Чернышев был грузный, отяжелевший. Бритый череп, багровое лицо гипертоника. Донимала одышка. Из-за нее не летал самолетами, ездил в Москву только поездом в мягком вагоне. Неделю туда, неделю обратно, первому секретарю часто оставлять Драй почти на месяц нежелательно. Потому выезжал изредка, только на пленумы ЦК, но вес в столице имел. Когда в 1963 г. начались перебои с хлебом, прямо заявил Хрущеву — с огнем играем. Приморские докеры лопатят канадскую пшеницу тысячами тонн, а их семьи едят хлеб пополам с кукурузой, и того — буханка в руки, очередь в три кольца. Хрущев согласился, снял хлебные ограничения в Приморском крае.
Командующий флотом адмирал Николай Амелько лаконично обрисовал обстановку. Американцы выдвинули к северокорейскому порту Вонсан авианосцы «Мидуэй» и «Энтерпрайз» с кораблями охранения, подняли в воздух авиацию. Демонстрируют решимость, заявленную в своей прессе, — если власти КНДР не отпустят «Пуэбло», они войдут в Вонсан и силой освободят корабль с экипажем.

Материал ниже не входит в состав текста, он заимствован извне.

/-! ### FAB (R453) -/

/-- The registers of the FAB block. -/
def State.fabValue (s : State) (r : Reg) (i : Nat) : Nat :=
  let p := s.port i
  match r with
  | .fabPortStatus => packFields [(0, 2, p.role), (2, 2, p.state), (4, 3, p.reason), (8, 4, p.lanesOk), (12, 2, i / 4), (16, 16, p.peer),
      (32, 32, p.keySeq)]
  | .fabPortCtl => packFields [(1, 1, b2n p.readmit)]
  | .fabPortErr => packFields [(0, 32, p.fecCorr), (32, 16, p.fecUncorr), (48, 8, p.replays), (56, 8, p.tagFail)]
  | .fabPortTx => p.tx
  | .fabPortRx => p.rx
  | .fabEthDrop => packFields ((List.range 4).map (fun j => (16 * j, 16, Tab.look 0 p.drops j)))
  | .fabLaser =>
    let l := Tab.look ({} : Laser) s.fab.lasers i
    packFields [(0, 1, b2n l.present), (1, 1, b2n l.fault), (8, 8, l.faults)]
  | .fabFlows => packFields [(0, 15, s.fab.flows.length), (16, 16, s.fab.evicted), (32, 16, s.fab.unreachable), (48, 16, s.fab.parkedPeer)]
  | .fabOpmap => packFields [(0, 21, ceilDiv s.opmapUsed 1024), (21, 21, (opmapPool - s.opmapUsed) / 1024)]
  | .fabTenant =>
    let t := s.fabTenant i
    packFields [(0, 17, (s.fab.regions.filter (fun x => x.2.tenant == i)).length),
      (17, 14, (s.fab.eps.filter (fun x => x.2.state != 0 && x.2.tenant == i)).length), (31, 5, t.fenceRound), (40, 16, t.gone),
      (56, 8, t.nakParked)]
  | .fabEpCtx =>
    let x := s.ep i
    packFields [(0, 2, x.state), (2, 3, x.tenant), (8, 7, x.reasm.length), (16, 13, x.sends.length + x.pushes.length), (32, 13, x.cqTail)]
  | _ => 0

/-! ### SEC, PWR and DBG (R496, R520, R521) -/

/-- The highest corrected temperature of the die sensors, in 1/16 °C. -/
def State.hottestSensor (s : State) : Int :=
  ((List.range 16).map (fun i => Tab.look (0 : Int) s.pwr.temp i)).foldl max (Tab.look (0 : Int) s.pwr.temp 0)

/-- Calipers is open: in BLANK, PROVISIONED and OPEN, unless CLOSE was written (R518). -/
def State.calipersOpen (s : State) : Bool :=
  (match s.sec.lifecycle with | .blank => true | .provisioned => true | .open_ => true | _ => false) && !s.dbg.calClosed

/-- The selected calibration entry. -/
def State.calDelta (s : State) : Nat := Tab.look 0 s.sec.calLoaded s.sec.calSel

/-- The registers of the SEC block; SEC_KEY_INFO reads 0 through a VF where the entry belongs to another owner. -/
def State.secValue (s : State) (fn : Nat) (r : Reg) (i : Nat) : Nat :=
  let x := s.sec
  match r with
  | .secLifecycle => packFields [(0, 3, x.lifecycle.code), (8, 8, x.stepping), (16, 2, x.openMethod), (18, 4, x.pwFails),
      (22, 1, b2n x.pwLocked), (23, 1, b2n x.identityReady)]
  | .secIdentity => digestWord x.fingerprint i
  | .secOwner => digestWord x.ownerKeys i
  | .secApproved => packFields [(0, 1, b2n s.approved), (1, 1, b2n x.enforce), (8, 7, s.approvedFailing)]
  | .secTamper => packFields [(0, 1, b2n x.lifecycle.live), (1, 6, x.tamperCause), (8, 12, x.vbatMv), (20, 1, b2n x.meshOk),
      (21, 1, b2n x.dark), (24, 8, ofSigned 8 (s.hottestSensor / 16))]
  | .secTrng => packFields [(0, 1, b2n x.healthFail), (8, 8, x.rctFails), (16, 8, x.aptFails), (32, 32, x.reseeds)]
  | .secChallengeCtl => packFields [(1, 1, b2n x.chalValid)]
  | .secChallenge => bits x.challenge (64 * i) 64
  | .secKeyStatus => packFields [(0, 10, s.freeTenantKeys.length), (16, 7, (s.freeKeys 960 1024).length),
      (32, 10, (x.keys.filter (fun e => e.2.type != 0 && e.2.imported)).length)]
  | .secKeyQuota => packFields [(0, 10, s.keyLimit i), (16, 10, s.keysHeld i)]
  | .secKeySel => Tab.look 0 x.keySel i
  | .secKeyInfo =>
    let k := s.key (Tab.look 0 x.keySel i)
    if k.type = 0 || (fn != 0 && k.owner != fn) then 0
    else packFields [(0, 4, k.type), (4, 4, k.owner), (8, 1, b2n k.imported), (9, 1, b2n k.expire), (16, 16, k.uses), (32, 32, k.count)]
  | .secTenant =>
    let t := s.tenant i
    packFields [(0, 3, t.state.code), (3, 1, b2n (Tab.look false s.hif.bme i)), (4, 2, t.suspendCause), (8, 8, t.phase),
      (16, 16, t.creations)]
  | .secCalSel => x.calSel
  | .secCalUser => packFields [(0, 32, s.calDelta), (32, 1, b2n (calClamp x.calSel s.calDelta != toSigned 32 s.calDelta))]
  | .secCalValue => packFields [(0, 32, ofSigned 32 (Config.factoryCal x.calSel)),
      (32, 32, ofSigned 32 (Config.factoryCal x.calSel + Tab.look (0 : Int) x.calEffect x.calSel))]
  | _ => 0

/-- The registers of the PWR block. -/
def State.pwrValue (s : State) (r : Reg) (i : Nat) : Nat :=
  let w := s.pwr
  match r with
  | .pwrStatus => packFields [(0, 5, w.rung), (5, 5, w.floor), (10, 1, b2n w.fallback), (11, 1, b2n w.hot), (12, 1, b2n w.settling),
      (13, 3, w.calm)]
  | .pwrLimit => packFields [(0, 11, w.hostW), (16, 11, w.sidebandW), (32, 11, w.effectiveW)]
  | .pwrPackage => packFields [(0, 16, w.lastDw), (16, 16, w.peakDw), (32, 32, w.loops)]
  | .pwrTrip => packFields [(0, 16, w.tripCurrent), (16, 16, w.tripAlert), (32, 16, w.tripHot), (48, 2, w.lastCause)]
  | .pwrTemp => packFields [(0, 16, ofSigned 16 (Tab.look (0 : Int) w.temp i)), (16, 16, ofSigned 16 (Tab.look (0 : Int) w.tempMax i))]
  | .pwrRail =>
    let x := Tab.look ({} : Rail) w.rails i
    packFields [(0, 16, x.mv), (16, 16, x.current), (32, 1, b2n x.valid), (40, 8, x.alerts)]
  | .pwrGrant =>
    let g := Tab.look ({} : Grant) w.grants i
    packFields [(0, 4, g.duty), (8, 8, dutyPattern g.duty), (16, 3, Tab.look 0 w.bands i), (24, 16, g.withheld), (40, 8, g.overrides)]
  | _ => 0

/-- A Shavings entry's 32 bytes as a number (R515). -/
def Shaving.word (e : Shaving) : Nat :=
  packFields [(0, 8, e.cls), (8, 8, b2n e.underrun), (16, 8, e.status), (24, 8, e.source), (32, 32, e.seq), (64, 64, e.position),
    (128, 128, e.detail)]

/-- The registers of the DBG block. -/
def State.dbgValue (s : State) (r : Reg) (i : Nat) : Nat :=
  let d := s.dbg
  let q := s.shv i
  match r with
  | .dbgFw => packFields [(0, 2, d.fw.state.code), (2, 3, d.fw.reason), (6, 2, d.fw.stopCause), (8, 8, d.fw.attempts),
      (16, 8, d.fw.lastStatus.code), (24, 8, d.fw.svn), (32, 8, s.sec.otpSvn)]
  | .dbgFwMeasurement => digestWord d.fw.measurement i
  | .dbgHost => packFields [(0, 1, b2n d.host.lost), (1, 1, b2n d.host.limitPassed), (2, 1, b2n d.host.linkDown),
      (8, 24, min (2 ^ 24 - 1) ((s.pos - d.host.lastBeat) / 100000)), (32, 16, d.host.lostCount), (48, 16, d.host.attaches)]
  | .dbgCalipers => packFields [(0, 1, b2n s.calipersOpen), (1, 1, b2n d.calClosed), (4, 3, d.calRate), (16, 16, d.calLines),
      (32, 16, d.calErrors)]
  | .dbgShvStatus => packFields [(0, 13, q.entries.length), (13, 1, b2n q.entries.isEmpty), (14, 1, b2n q.emptyRead), (16, 16, q.lost),
      (32, 16, q.accessErr)]
  | .dbgShvConfig => packFields [(0, 32, s.shvMask i), (32, 6, q.vector), (38, 13, q.threshold)]
  | .dbgShvData => bits (((s.shv (i / 4)).latch.map (fun e => e.word)).getD 0) (64 * (i % 4)) 64
  | _ => 0

/-! ### Every register -/

/-- What a register reads for a reader (0 the host driver), JIG_SHADOW_DATA apart; a WO register reads 0. -/
def State.plainValue (s : State) (fn : Nat) (r : Reg) (i c : Nat) : Nat :=
  match r with
  | .hifStatus => s.hifStatusValue
  | .hifExch => packFields [(0, 32, s.hif.exchRefused), (32, 32, s.hif.exchUe)]
  | .hifSqBase => (Tab.look ({} : QPair) s.hif.queues i).sqBase * 2 ^ 12
  | .hifCqBase => (Tab.look ({} : QPair) s.hif.queues i).cqBase * 2 ^ 12
  | .hifQCfg => (Tab.look ({} : QPair) s.hif.queues i).cfgValue
  | .hifQStatus => (Tab.look ({} : QPair) s.hif.queues i).statusValue
  | .hifReset | .hifHeartbeat | .hifSqDoorbell | .hifCqDoorbell => 0
  | .spnPosition => s.pos
  | .spnStatus => s.spnStatusValue
  | .spnConfig => s.spnConfigValue
  | .spnEpoch => packFields [(0, 63, s.spn.epoch), (63, 1, b2n s.spn.arm)]
  | .spnTurn => packFields [(0, 48, s.turn), (48, 6, s.slotOf s.pos)]
  | .spnPtpOffset => ofSigned 64 s.spn.ptpOffset
  | .spnFreeze => packFields [(0, 32, s.spn.freezes), (32, 32, s.spn.lastFreeze)]
  | .spnBarrier => packFields [(0, 16, s.spn.barriers.length), (16, 16, s.spn.missed)]
  | .spnLinkDelay => s.linkDelayValue i
  | .spnBudgetDma => (Tab.look ({} : Budget) s.spn.budgetDma i).value
  | .spnBudgetLink => (Tab.look ({} : Budget) s.spn.budgetLink i).value
  | .jigStatus => s.jigStatusValue
  | .jigSerial => s.jig.serial
  | .jigMeasurement => digestWord s.jig.measurement i
  | .jigShadowDigest => digestWord s.jig.shadowDigest i
  | .jigPending => s.jigPendingValue
  | .jigCheck => packFields [(0, 8, s.jig.checkId), (8, 16, s.jig.checkSection), (24, 16, s.jig.checkInst), (40, 24, s.jig.checkOffset)]
  | .jigRouteSet => s.routeSetValue s.jig.active
  | .jigShadowAddr => s.jig.shadowAddr
  | .jigShadowData => 0
  | .jigLiveHost => packFields [(0, 32, s.jig.live.heartbeatMs), (32, 32, s.jig.live.hostLostS)]
  | .jigLiveEvents => s.jig.live.deviceMask
  | .jigLiveThermal => s.jig.live.tempWarnC
  | .celStatus | .celWork | .celErr | .celArith | .celErrAddr | .celModulus | .celModulusQinv | .celModulusRsq | .celLink | .celGroup
  | .celAccMap | .celSealMap | .celProg | .celFault | .celToken => s.celValue r i c
  | .aggRound | .aggCollect | .aggDeadline | .aggShareEnd | .aggAccept | .aggRefuse | .aggPool | .aggMirror | .aggUnmask | .aggShares
  | .aggRecon => if fn != 0 && ((s.round i).tenant != fn || (s.round i).state == .free) then 0 else s.aggRoundValue r i
  | .aggBindCtl | .aggBindChunks | .aggBindCohorts | .aggBindAddr | .aggBindStreams => s.aggBindValue r i
  | .aggIngest =>
    let x := Tab.look ({} : Ingest) s.agg.ingest i
    packFields [(0, 48, x.bytes), (48, 16, x.dropped)]
  | .ringStatus => s.ringStatusValue
  | .ringErr => packFields ((List.range 4).map (fun j => (16 * j, 16, Tab.look 0 s.ring.err j)))
  | .ringTenant => s.ringTenantValue i
  | .ringMacroPos => s.macroPosValue i
  | .ringParams | .ringParamsDigest | .ringPlan => if fn != 0 && (s.params i).owner != fn then 0 else s.paramsValue r i
  | .ringRplan | .ringRplanKeys => if fn != 0 && (s.plan i).owner != fn then 0 else s.rplanValue r i
  | .ringExit => s.ringExitValue i
  | .ringDescSel => Tab.look 0 s.ring.sel i
  | .ringDescData => s.descDataValue fn (i / 8) (i % 8)
  | .memHbmCap | .memDdrCap | .memExch | .memScrub | .memFaultLimit | .memErr | .memUeLog | .memRetire | .memRetireStatus
  | .memReceiptSel | .memReceiptData | .memQuota | .memKey | .memMapVa | .memMapArg | .memMapCtl | .memMapStatus | .memWalkVa
  | .memWalkPte | .memFaultVa | .memFaultOffset | .memDma => s.memValue fn r i
  | .fabPortStatus | .fabPortCtl | .fabPortErr | .fabPortTx | .fabPortRx | .fabEthDrop | .fabLaser | .fabFlows | .fabOpmap | .fabTenant
  | .fabEpCtx | .fabEpDoorbell => s.fabValue r i
  | .secLifecycle | .secIdentity | .secOwner | .secApproved | .secTamper | .secTrng | .secChallengeCtl | .secChallenge | .secKeyStatus
  | .secKeyQuota | .secKeySel | .secKeyInfo | .secTenant | .secCalSel | .secCalUser | .secCalValue => s.secValue fn r i
  | .pwrStatus | .pwrLimit | .pwrPackage | .pwrTrip | .pwrTemp | .pwrRail | .pwrGrant => s.pwrValue r i
  | .dbgFw | .dbgFwMeasurement | .dbgHost | .dbgCalipers | .dbgShvStatus | .dbgShvConfig | .dbgShvPop | .dbgShvData => s.dbgValue r i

— В Москву доложил? — спросил Чернышев.
— Спит Москва, Василий Ефимович, — ответил командующий.
«Нас это чрезвычайно обеспокоило, — вспоминал о событиях тех суток адмирал Амелько в журнале «Военно-исторический архив». — Ведь, во-первых, от их района маневрирования до Владивостока около 100 километров и, во-вторых, у нас с КНДР был заключен договор о взаимной, в том числе и военной обороне. Я немедленно связался с главкомом С.Г. Горшковым и заявил, что в этих условиях необходимо флот привести в полную боевую готовность. С.Г. Горшков заявил мне, ты-де мол, знаешь, что комфлотом подчинен министру обороны и главнокомандующему, звони министру обороны А.А. Гречко. На этом разговор закончился. Начал звонить министру обороны — не отвечает. Позвонил дежурному генералу КП Генштаба. Коротко объяснил обстановку, он ответил, что начальника Генштаба в Москве нет, а министр отдыхает на даче — разница во времени между Владивостоком и Москвой 7 часов. Попросил у дежурного генерала телефон дачи министра — он отказал, заявив, что ему это запрещено. Дело не терпело отлагательства. Я решил собрать Военный совет флота. Позвонил Василию Ефимовичу Чернышеву… Попросил, чтобы он обязательно был на заседании Военного совета — дело очень серьезное. Он пришел».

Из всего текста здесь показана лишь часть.